IRIS: Inverse Rendering of Indoor Scenes from Low Dynamic Range Images
- URL: http://arxiv.org/abs/2401.12977v1
- Date: Tue, 23 Jan 2024 18:59:56 GMT
- Title: IRIS: Inverse Rendering of Indoor Scenes from Low Dynamic Range Images
- Authors: Zhi-Hao Lin, Jia-Bin Huang, Zhengqin Li, Zhao Dong, Christian
Richardt, Tuotuo Li, Michael Zollh\"ofer, Johannes Kopf, Shenlong Wang,
Changil Kim
- Abstract summary: We present a method that recovers the physically based material properties and lighting of a scene from multi-view, low-dynamic-range (LDR) images.
Our method outperforms existing methods taking LDR images as input, and allows for highly realistic relighting and object insertion.
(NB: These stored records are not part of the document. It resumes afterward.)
-- ==== Sys2Proof/Machine/Tile.lean ====
section
/-! DEFINITION. Tile groups: TCFG, TREL (16 R372, 05 R114), TCRD, TCWR (16 R373), TTRN (16 R379). -/

namespace Sys2Proof.Machine

/-- A DIRTY group held for another unit is saved before this unit's first use of it (05 R125). -/
def State.claimGroup (s : State) (t : Nat) : State :=
  let g := s.u.group t
  if g.conf && g.dirty && g.holder ≠ s.u.who then s.saveGroup t else s

/-- A write of several rows of a group that all land in one cycle (05 R124, SAME). -/
def State.landTile (s : State) (slot t lat : Nat) (rows : List VReg) : State :=
  s.sched slot (.vector (16 * t)) lat rows true 0 (16 * t)

/-- The latency-1 change of a group's shape. -/
def State.landShape (s : State) (slot t : Nat) (g : TGroup) : State :=
  s.sched slot (.shape t g) 1 [⟨0, 0⟩] true 0 0

/-- TCFG (05 R114): from the next cycle on the group has its new shape, and its sixteen rows are zero with tag fmt. -/
def execTcfg (t : BitVec 7) (rows : BitVec 4) (rowb : BitVec 5) (fmt : BitVec 4) (s : State) :
    Host.Outcome State Fault Refusal :=
  s.issue (.tcfg t rows rowb fmt) (fun s =>
    let slot := s.slotFor (.tcfg t rows rowb fmt)
    let g : TGroup := ⟨true, rows.toNat + 1, (rowb.toNat + 1) * 4, fmt.toNat, true, s.u.who⟩
    ((s.claimGroup t.toNat).landShape slot t.toNat g).landTile slot t.toNat 1 (List.replicate 16 ⟨0, fmt.toNat⟩))

/-- TREL (05 R114): clears CONF and DIRTY from the next cycle on; it saves nothing. -/
def execTrel (t : BitVec 7) (s : State) : Host.Outcome State Fault Refusal :=
  s.issue (.trel t) (fun s =>
    s.landShape (s.slotFor (.trel t)) t.toNat { s.u.group t.toNat with conf := false, dirty := false })

/-- TCRD (16 R373): one 4-byte column of the group's rows, gathered into v. -/
def execTcrd (t : BitVec 7) (v : BitVec 11) (idx : BitVec 4) (s : State) : Host.Outcome State Fault Refusal :=
  s.issue (.tcrd t v idx) (fun s =>
    let r := s.u.tileRows t.toNat
    s.landRows (.tcrd t v idx) v 0 6 (fun _ =>
      ⟨⟨ofElems 4 ((List.range r).map (fun j => elem 4 (s.u.vreg (16 * t.toNat + j)).data idx.toNat)),
        (s.u.group t.toNat).gfmt⟩, 0⟩))

/-- TCWR (16 R373): one 4-byte column of the group's rows, written from v; whole rows land together. -/
def execTcwr (t : BitVec 7) (v : BitVec 11) (idx : BitVec 4) (s : State) : Host.Outcome State Fault Refusal :=
  s.issue (.tcwr t v idx) (fun s =>
    let src := (s.u.vreg v.toNat).data
    s.landTile (s.slotFor (.tcwr t v idx)) t.toNat 6 ((List.range (s.u.tileRows t.toNat)).map (fun j =>
      ⟨ofElems 4 ((elems 4 (s.u.vreg (16 * t.toNat + j)).data).set idx.toNat (elem 4 src j)), (s.u.group t.toNat).gfmt⟩)))

/-- TTRN (16 R379): the new shape from the next cycle on, the transposed rows at issue + 20. -/
def execTtrn (t ta : BitVec 7) (s : State) : Host.Outcome State Fault Refusal :=
  s.issue (.ttrn t ta) (fun s =>
    let slot := s.slotFor (.ttrn t ta)
    let ga := s.u.group ta.toNat
    let e := if ga.gfmt = 11 then 4 else tagBytes ga.gfmt
    let c := ga.rowb / e
    let g : TGroup := ⟨true, c, 4 * ((ga.rows * e + 3) / 4), ga.gfmt, true, s.u.who⟩
    let row (i : Nat) : VReg :=
      if i < c then ⟨ofElems e ((List.range ga.rows).map (fun j => elem e (s.u.vreg (16 * ta.toNat + j)).data i)), ga.gfmt⟩
      else ⟨0, ga.gfmt⟩
    ((s.claimGroup t.toNat).landShape slot t.toNat g).landTile slot t.toNat 20 ((List.range 16).map row))

end Sys2Proof.Machine
end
- Score: 32.83096814910201
- License: http://creativecommons.org/licenses/by/4.0/
- Abstract: While numerous 3D reconstruction and novel-view synthesis methods allow for
photorealistic rendering of a scene from multi-view images easily captured with
consumer cameras, they bake illumination in their representations and fall
short of supporting advanced applications like material editing, relighting,
and virtual object insertion. The reconstruction of physically based material
properties and lighting via inverse rendering promises to enable such
applications.
However, most inverse rendering techniques require high dynamic range (HDR)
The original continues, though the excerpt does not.